Supplied data:
-- ==== Sys2Proof/Laws/Grants.lean ====
section
/-! SUPPORT. Grants and withdrawals of target blocks, and forced completions. -/
namespace Sys2Proof.Machine

variable {s t : State}

/-! ## Slots of a block -/

theorem slots_foldl {f : State → Slot → State} {r : TargetRec}
    (h1 : ∀ s x, Sparse.wf {} s.tgt.recs = true → Sparse.wf false s.tgt.busy = true →
      (f s x).target x = r ∧ (f s x).busyBit x = false ∧ Sparse.wf {} (f s x).tgt.recs = true ∧ Sparse.wf false (f s x).tgt.busy = true)
    (h2 : ∀ s x y, y ≠ x → (f s x).target y = s.target y ∧ (f s x).busyBit y = s.busyBit y) :
    ∀ (xs : List Slot) (s : State), Sparse.wf {} s.tgt.recs = true → Sparse.wf false s.tgt.busy = true →
      (∀ x, x ∈ xs ∨ (s.target x = r ∧ s.busyBit x = false) → (xs.foldl f s).target x = r ∧ (xs.foldl f s).busyBit x = false) ∧
      (∀ y, y ∉ xs → (xs.foldl f s).target y = s.target y ∧ (xs.foldl f s).busyBit y = s.busyBit y) := by
  intro xs
  induction xs with
  | nil => intro s _ _; exact ⟨fun x h => by rcases h with h | h; exact absurd h (by simp); exact h, fun y _ => ⟨rfl, rfl⟩⟩
  | cons a xs ih =>
    intro s w1 w2
    obtain ⟨a1, a2, a3, a4⟩ := h1 s a w1 w2
    obtain ⟨i1, i2⟩ := ih (f s a) a3 a4
    refine ⟨fun x h => ?_, fun y hy => ?_⟩
    · rw [List.foldl_cons]
      refine i1 x ?_
      by_cases e : x = a
      · subst e; exact .inr ⟨a1, a2⟩
      · rcases h with h | h
        · left; simpa [e] using h
        · right; rw [(h2 s a x e).1, (h2 s a x e).2]; exact h
    · rw [List.foldl_cons]
      have : y ≠ a ∧ y ∉ xs := by simpa using hy
      rw [(i2 y this.2).1, (i2 y this.2).2]
      exact h2 s a y this.1
theorem clearSlot_self (x : Slot) (w1 : Sparse.wf {} s.tgt.recs = true) (w2 : Sparse.wf false s.tgt.busy = true) :
    ((resetTarget s x).setBusy x false).target x = {} ∧ ((resetTarget s x).setBusy x false).busyBit x = false ∧
    Sparse.wf {} ((resetTarget s x).setBusy x false).tgt.recs = true ∧ Sparse.wf false ((resetTarget s x).setBusy x false).tgt.busy = true :=
by
  refine ⟨?_, ?_, ?_, ?_⟩
  · show Sparse.get {} (Sparse.set {} s.tgt.recs x.toNat {}) x.toNat = _; exact (Sparse.get_set _ _ _ _ _ w1).trans (if_pos rfl)
  · show Sparse.get false (Sparse.set false s.tgt.busy x.toNat false) x.toNat = _; exact (Sparse.get_set _ _ _ _ _ w2).trans (if_pos rfl)
  · show Sparse.wf {} (Sparse.set {} s.tgt.recs x.toNat {}) = _; exact Sparse.wf_set _ _ _ _ w1
  · show Sparse.wf false (Sparse.set false s.tgt.busy x.toNat false) = _; exact Sparse.wf_set _ _ _ _ w2
theorem clearSlot_ne {x y : Slot} (hy : y ≠ x) :
    ((resetTarget s x).setBusy x false).target y = s.target y ∧ ((resetTarget s x).setBusy x false).busyBit y = s.busyBit y :=
by
  constructor
  · show Sparse.get {} (Sparse.set {} s.tgt.recs x.toNat {}) y.toNat = _; exact Sparse.get_set_ne _ _ _ _ _ (fun e => hy (BitVec.eq_of_toNat_eq e))
  · show Sparse.get false (Sparse.set false s.tgt.busy x.toNat false) y.toNat = _; exact Sparse.get_set_ne _ _ _ _ _ (fun e => hy (BitVec.eq_of_toNat_eq e))
theorem wf_modTarget (x : Slot) (f : TargetRec → TargetRec) (w1 : Sparse.wf {} s.tgt.recs = true) :
    Sparse.wf {} (s.modTarget x f).tgt.recs = true := Sparse.wf_set _ _ _ _ w1

/-! ## Forced completions -/

theorem completeTarget_only (h : s.Clean) (n : Tenant) (x : Slot) (src : Src) (b : Bool) :
    OnlyChanges [.tgt, .vec, .ten, .loupe] s (completeTarget s n x src b) ∧ (completeTarget s n x src b).ten.blocks = s.ten.blocks := by
  generalize hu0 : (s.modTarget x fun r => { r with active := none, redeliver := false, parked := false, lastCpl := some (b, src) }) = u0
  have o0 : OnlyChanges [.tgt] s u0 := by rw [← hu0]; exact modTarget_only _ _
  have cl0 : u0.Clean := h.of_ras (o0 .ras (by decide))
  have o1 : OnlyChanges [.vec, .tgt] u0 (completeSource u0 src) := by
    unfold completeSource
    split
    · exact .refl _ _
    · rw [applyCompletion_clean cl0]; exact completeState_only _
  have e : completeTarget s n x src b = (((completeSource u0 src).clearBusyNext x).modTenant n fun r => { r with completions := r.completions + 1 }).count 7 1 := by
    unfold completeTarget; rw [← hu0]
  rw [e]
  refine ⟨(o0.mono (by decide)).trans ((o1.mono (by decide)).trans (((clearBusyNext_only _).mono (by decide)).trans (((modTenant_only _ _).mono (by decide)).trans ((count_only _ _).mono (by decide))))), ?_⟩
  show (completeSource u0 src).ten.blocks = _
  rw [o1 .ten (by decide), o0 .ten (by decide)]

theorem forceSlots_only (n : Tenant) (xs : List Slot) (h : s.Clean) :
    OnlyChanges [.tgt, .vec, .ten, .loupe] s (forceSlots n xs s).1 ∧ (forceSlots n xs s).1.ten.blocks = s.ten.blocks := by
  have fold : ∀ (xs : List Slot) (p : State × Nat), p.1.Clean →
    OnlyChanges [.tgt, .vec, .ten, .loupe] p.1 (xs.foldl (fun p x => forceSlot p n x) p).1 ∧
    (xs.foldl (fun p x => forceSlot p n x) p).1.ten.blocks = p.1.ten.blocks := by
    intro xs
    induction xs with
    | nil => intro p _; exact ⟨.refl _ _, rfl⟩
    | cons x xs ih =>
      intro p h
      have k : OnlyChanges [.tgt, .vec, .ten, .loupe] p.1 (forceSlot p n x).1 ∧ (forceSlot p n x).1.ten.blocks = p.1.ten.blocks := by
        unfold forceSlot
        split
        · exact completeTarget_only h n x _ false
        · exact ⟨.refl _ _, rfl⟩
      obtain ⟨a, b⟩ := ih (forceSlot p n x) (h.of_ras (k.1 .ras (by decide)))
      rw [List.foldl_cons]
      exact ⟨k.1.trans a, b.trans k.2⟩
  exact fold xs (s, 0) h

/-! ## Blocks -/

/-- What the withdrawal of a block does (R168). -/
theorem withdrawBlock_effect (hcl : s.Clean) (w1 : Sparse.wf {} s.tgt.recs = true) (w2 : Sparse.wf false s.tgt.busy = true)
    (w3 : Sparse.wf none s.ten.blocks = true) (n : Tenant) (g j : Nat) :
    OnlyChanges [.ten, .tgt] s (withdrawBlock s n g j) ∧
    Sparse.get none (withdrawBlock s n g j).ten.blocks g = none ∧
    (∀ h, h ≠ g → Sparse.get none (withdrawBlock s n g j).ten.blocks h = Sparse.get none s.ten.blocks h) ∧
    (∀ x ∈ blockSlots g, (withdrawBlock s n g j).target x = {} ∧ (withdrawBlock s n g j).busyBit x = false) ∧
    (∀ x, x ∉ blockSlots g → (withdrawBlock s n g j).target x = s.target x ∧ (withdrawBlock s n g j).busyBit x = s.busyBit x) := by
  have hf := slots_foldl (r := {}) (f := fun s x => (resetTarget s x).setBusy x false)
    (fun s x w1 w2 => clearSlot_self x w1 w2) (fun s x y hy => clearSlot_ne hy) (blockSlots g) s w1 w2
  have o1 : OnlyChanges [.tgt] s ((blockSlots g).foldl (fun s x => (resetTarget s x).setBusy x false) s) :=
    OnlyChanges.foldl _ (fun s x => (resetTarget_only s x).trans (setBusy_only _ _)) _ _
  have ec : (blockSlots g).foldl (fun s x => (wroteTarget (resetTarget s x) x).setBusy x false) s =
      (blockSlots g).foldl (fun s x => (resetTarget s x).setBusy x false) s := by
    refine foldl_clean (fun s h x => ?_) (fun s x => ?_) _ _ hcl
    · rw [wroteTarget_clean (h.of_ras (resetTarget_only s x .ras (by decide)))]
    · exact (resetTarget_only s x).trans (setBusy_only x false) .ras (by decide)
  unfold withdrawBlock
  rw [ec]
  generalize (blockSlots g).foldl (fun s x => (resetTarget s x).setBusy x false) s = u at hf o1
  have tu : u.ten = s.ten := o1 .ten (by decide)
  refine ⟨(o1.mono (by decide)).trans (((setTen_only _).mono (by decide)).trans ((modTenant_only _ _).mono (by decide))), ?_, ?_, fun x hx => hf.1 x (.inl hx), fun x hx => hf.2 x hx⟩
  · show Sparse.get none (Sparse.set none u.ten.blocks g none) g = _
    rw [tu]
    exact (Sparse.get_set _ _ _ _ _ w3).trans (if_pos rfl)
  · intro h hh
    show Sparse.get none (Sparse.set none u.ten.blocks g none) h = _
    rw [tu]
    exact Sparse.get_set_ne _ _ _ _ _ hh

/-- What the grant of a block does (R166). -/
theorem grantBlock_effect (hcl : s.Clean) (w1 : Sparse.wf {} s.tgt.recs = true) (w2 : Sparse.wf false s.tgt.busy = true)
    (w3 : Sparse.wf none s.ten.blocks = true) (n : Tenant) (g k : Nat) :
    OnlyChanges [.ten, .tgt] s (grantBlock s n g k) ∧
    Sparse.get none (grantBlock s n g k).ten.blocks g = some (n, BitVec.ofNat 4 k) ∧
    (∀ h, h ≠ g → Sparse.get none (grantBlock s n g k).ten.blocks h = Sparse.get none s.ten.blocks h) ∧
    (∀ x ∈ blockSlots g, (grantBlock s n g k).target x = { refilling := true, wantsMsg := true, wantsSys := true } ∧
      (grantBlock s n g k).busyBit x = false) ∧
    (∀ x, x ∉ blockSlots g → (grantBlock s n g k).target x = s.target x ∧ (grantBlock s n g k).busyBit x = s.busyBit x) ∧
    n ∈ (grantBlock s n g k).tgt.msgQueue ∧ (grantBlock s n g k).tgt.sysRequest = true ∧
    (grantBlock s n g k).ten.recs = s.ten.recs := by
  generalize hu0 : s.setTen { s.ten with blocks := Sparse.set none s.ten.blocks g (some (n, BitVec.ofNat 4 k)) } = u0
  have t0 : u0.tgt = s.tgt := by rw [← hu0]; rfl
  have b0 : u0.ten.blocks = Sparse.set none s.ten.blocks g (some (n, BitVec.ofNat 4 k)) := by rw [← hu0]; rfl
  have r0 : u0.ten.recs = s.ten.recs := by rw [← hu0]; rfl
  have o0 : OnlyChanges [.ten] s u0 := by rw [← hu0]; exact setTen_only _
  have hf := slots_foldl (r := { refilling := true, wantsMsg := true, wantsSys := true }) (f := fun s x =>
    ((resetTarget s x).setBusy x false).modTarget x fun r => { r with
      refilling := true, wantsMsg := true, wantsSys := true })
    (fun s x w1 w2 => by
      obtain ⟨a1, a2, a3, a4⟩ := clearSlot_self x w1 w2
      refine ⟨?_, a2, wf_modTarget _ _ a3, a4⟩
      show (State.setTarget _ x _).target x = _
      rw [State.setTarget_target_self _ _ _ a3, a1])
    (fun s x y hy => ⟨(State.setTarget_target_ne _ _ _ _ hy).trans (clearSlot_ne hy).1, (clearSlot_ne (s := s) hy).2⟩)
    (blockSlots g) u0 (by rw [t0]; exact w1) (by rw [t0]; exact w2)
  have o1 : OnlyChanges [.tgt] u0 ((blockSlots g).foldl (fun s x => ((resetTarget s x).setBusy x false).modTarget x fun r => { r with
      refilling := true, wantsMsg := true, wantsSys := true }) u0) := by
    refine OnlyChanges.foldl _ (fun s x => ?_) _ _
    exact (resetTarget_only s x).trans
      ((setBusy_only _ _).trans (modTarget_only _ _))
  have ec : (blockSlots g).foldl (fun s x =>
      ((wroteTarget (resetTarget s x) x).setBusy x false).modTarget x fun r => { r with
        refilling := true, wantsMsg := true, wantsSys := true }) u0 =
      (blockSlots g).foldl (fun s x => ((resetTarget s x).setBusy x false).modTarget x fun r => { r with
        refilling := true, wantsMsg := true, wantsSys := true }) u0 := by
    refine foldl_clean (fun s h x => ?_) (fun s x => ?_) _ _ (hcl.of_ras (o0 .ras (by decide)))
    · rw [wroteTarget_clean (h.of_ras (resetTarget_only s x .ras (by decide)))]
    · exact ((resetTarget_only s x).trans (setBusy_only x false)).trans (modTarget_only x _) .ras (by decide)
  unfold grantBlock
  rw [hu0]
  dsimp only
  rw [ec]
  generalize (blockSlots g).foldl _ u0 = u1 at hf o1
  obtain ⟨q1, q2⟩ := requestMsg_recs (s := u1) n
  have q3 : n ∈ (requestMsg u1 n).tgt.msgQueue := by
    unfold requestMsg
    split
    · assumption
    · show n ∈ u1.tgt.msgQueue ++ [n]; simp
  have o2 := requestMsg_only u1 n
  generalize requestMsg u1 n = u2 at q1 q2 q3 o2
  have busy2 : u2.tgt.busy = u1.tgt.busy := by unfold SameButRequests at q2; rw [q2]
  have ten2 : u2.ten = u0.ten := (o2 .ten (by decide)).trans (o1 .ten (by decide))
  have tg : ∀ x, (requestSys u2).target x = u1.target x := fun x => by
    show Sparse.get {} u2.tgt.recs _ = _; rw [q1]; rfl
  have bz : ∀ x, (requestSys u2).busyBit x = u1.busyBit x := fun x => by
    show Sparse.get false u2.tgt.busy _ = _; rw [busy2]; rfl
  refine ⟨?_, ?_, ?_, ?_, ?_, q3, rfl, ?_⟩
  · exact (o0.mono (by decide)).trans ((o1.mono (by decide)).trans ((o2.mono (by decide)).trans ((requestSys_only _).mono (by decide))))
  · show Sparse.get none u2.ten.blocks g = _
    rw [ten2, b0]; exact (Sparse.get_set _ _ _ _ _ w3).trans (if_pos rfl)
  · intro h hh
    show Sparse.get none u2.ten.blocks h = _
    rw [ten2, b0]; exact Sparse.get_set_ne _ _ _ _ _ hh
  · intro x hx; rw [tg, bz]; exact hf.1 x (.inl hx)
  · intro x hx; rw [tg, bz, (hf.2 x hx).1, (hf.2 x hx).2]; unfold State.target State.busyBit; rw [t0]; exact ⟨rfl, rfl⟩
  · show u2.ten.recs = _; rw [ten2, r0]

end Sys2Proof.Machine
end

The problem:
Write the opening line of the data above and every line after it, exactly, stopping once you have written the line with "refine i1 x ?_".

Result of the exercise:
-- ==== Sys2Proof/Laws/Grants.lean ====
section
/-! SUPPORT. Grants and withdrawals of target blocks, and forced completions. -/
namespace Sys2Proof.Machine

variable {s t : State}

/-! ## Slots of a block -/

theorem slots_foldl {f : State → Slot → State} {r : TargetRec}
    (h1 : ∀ s x, Sparse.wf {} s.tgt.recs = true → Sparse.wf false s.tgt.busy = true →
      (f s x).target x = r ∧ (f s x).busyBit x = false ∧ Sparse.wf {} (f s x).tgt.recs = true ∧ Sparse.wf false (f s x).tgt.busy = true)
    (h2 : ∀ s x y, y ≠ x → (f s x).target y = s.target y ∧ (f s x).busyBit y = s.busyBit y) :
    ∀ (xs : List Slot) (s : State), Sparse.wf {} s.tgt.recs = true → Sparse.wf false s.tgt.busy = true →
      (∀ x, x ∈ xs ∨ (s.target x = r ∧ s.busyBit x = false) → (xs.foldl f s).target x = r ∧ (xs.foldl f s).busyBit x = false) ∧
      (∀ y, y ∉ xs → (xs.foldl f s).target y = s.target y ∧ (xs.foldl f s).busyBit y = s.busyBit y) := by
  intro xs
  induction xs with
  | nil => intro s _ _; exact ⟨fun x h => by rcases h with h | h; exact absurd h (by simp); exact h, fun y _ => ⟨rfl, rfl⟩⟩
  | cons a xs ih =>
    intro s w1 w2
    obtain ⟨a1, a2, a3, a4⟩ := h1 s a w1 w2
    obtain ⟨i1, i2⟩ := ih (f s a) a3 a4
    refine ⟨fun x h => ?_, fun y hy => ?_⟩
    · rw [List.foldl_cons]
      refine i1 x ?_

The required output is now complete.